-- ==== Sys2Proof/Machine/MulDiv.lean ====
section
/-! DEFINITION. Multiply, divide and the moves from and to `hi` and `lo` (42_alu_muldiv.md). None can fault (R165). -/

namespace Sys2Proof.Machine

/-- The exact product of the operands read as two's-complement integers, in 64 bits (R166, R176). -/
def productSigned (a b : Word) : BitVec 64 := BitVec.ofInt 64 (a.toInt * b.toInt)

/-- The exact product of the operands read as natural numbers, in 64 bits (R167, R176). -/
def productUnsigned (a b : Word) : BitVec 64 := BitVec.ofNat 64 (a.toNat * b.toNat)

/-- MULT (R166). -/
def execMult (rs rt : RegIdx) (s : State) : Res State := .next (s.setHiLo (productSigned (s.gpr rs) (s.gpr rt))).advance

/-- MULTU (R167). -/
def execMultu (rs rt : RegIdx) (s : State) : Res State := .next (s.setHiLo (productUnsigned (s.gpr rs) (s.gpr rt))).advance

/-- MUL (R168): `hi` and `lo` keep their values. -/
def execMul (rs rt rd : RegIdx) (s : State) : Res State := retire rd (s.gpr rs * s.gpr rt) s

/-- What a division by zero leaves in `hi` and `lo`: `DIV_BY_ZERO` (R169, R175; log entry 10). -/
def State.divideByZero (s : State) : State :=
  match s.par.divByZero with
  | .draw => ((s.setHi (Config.divByZeroHi s.draws)).setLo (Config.divByZeroLo s.draws)).drawn
  | .values h l => (s.setHi h).setLo l

/-- DIV (R169): the quotient is truncated toward zero, the remainder is `a - q * b`. -/
def execDiv (rs rt : RegIdx) (s : State) : Res State :=
  let a := (s.gpr rs).toInt
  let b := (s.gpr rt).toInt
  if b = 0 then .next s.divideByZero.advance
  else
    let q := a.tdiv b
    .next ((s.setHi (BitVec.ofInt 32 (a - q * b))).setLo (BitVec.ofInt 32 q)).advance

/-- DIVU (R170). -/
def execDivu (rs rt : RegIdx) (s : State) : Res State :=
  let a := (s.gpr rs).toNat
  let b := (s.gpr rt).toNat
  if b = 0 then .next s.divideByZero.advance
  else .next ((s.setHi (BitVec.ofNat 32 (a % b))).setLo (BitVec.ofNat 32 (a / b))).advance

/-- MFHI (R171). -/
def execMfhi (rd : RegIdx) (s : State) : Res State := retire rd s.hi s

/-- MFLO (R172). -/
def execMflo (rd : RegIdx) (s : State) : Res State := retire rd s.lo s

/-- MTHI (R173): `lo` is unchanged. -/
def execMthi (rs : RegIdx) (s : State) : Res State := .next (s.setHi (s.gpr rs)).advance

/-- MTLO (R174): `hi` is unchanged. -/
def execMtlo (rs : RegIdx) (s : State) : Res State := .next (s.setLo (s.gpr rs)).advance

end Sys2Proof.Machine
end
☆ ☆ ☆ ☆
- _TASK BRIEF_: Everything from the line containing "def execMtlo (rs" to the bottom of the listing is to be set down exactly; leave out all other lines.

- _RESULT BELOW_:
def execMtlo (rs : RegIdx) (s : State) : Res State := .next (s.setLo (s.gpr rs)).advance

end Sys2Proof.Machine
end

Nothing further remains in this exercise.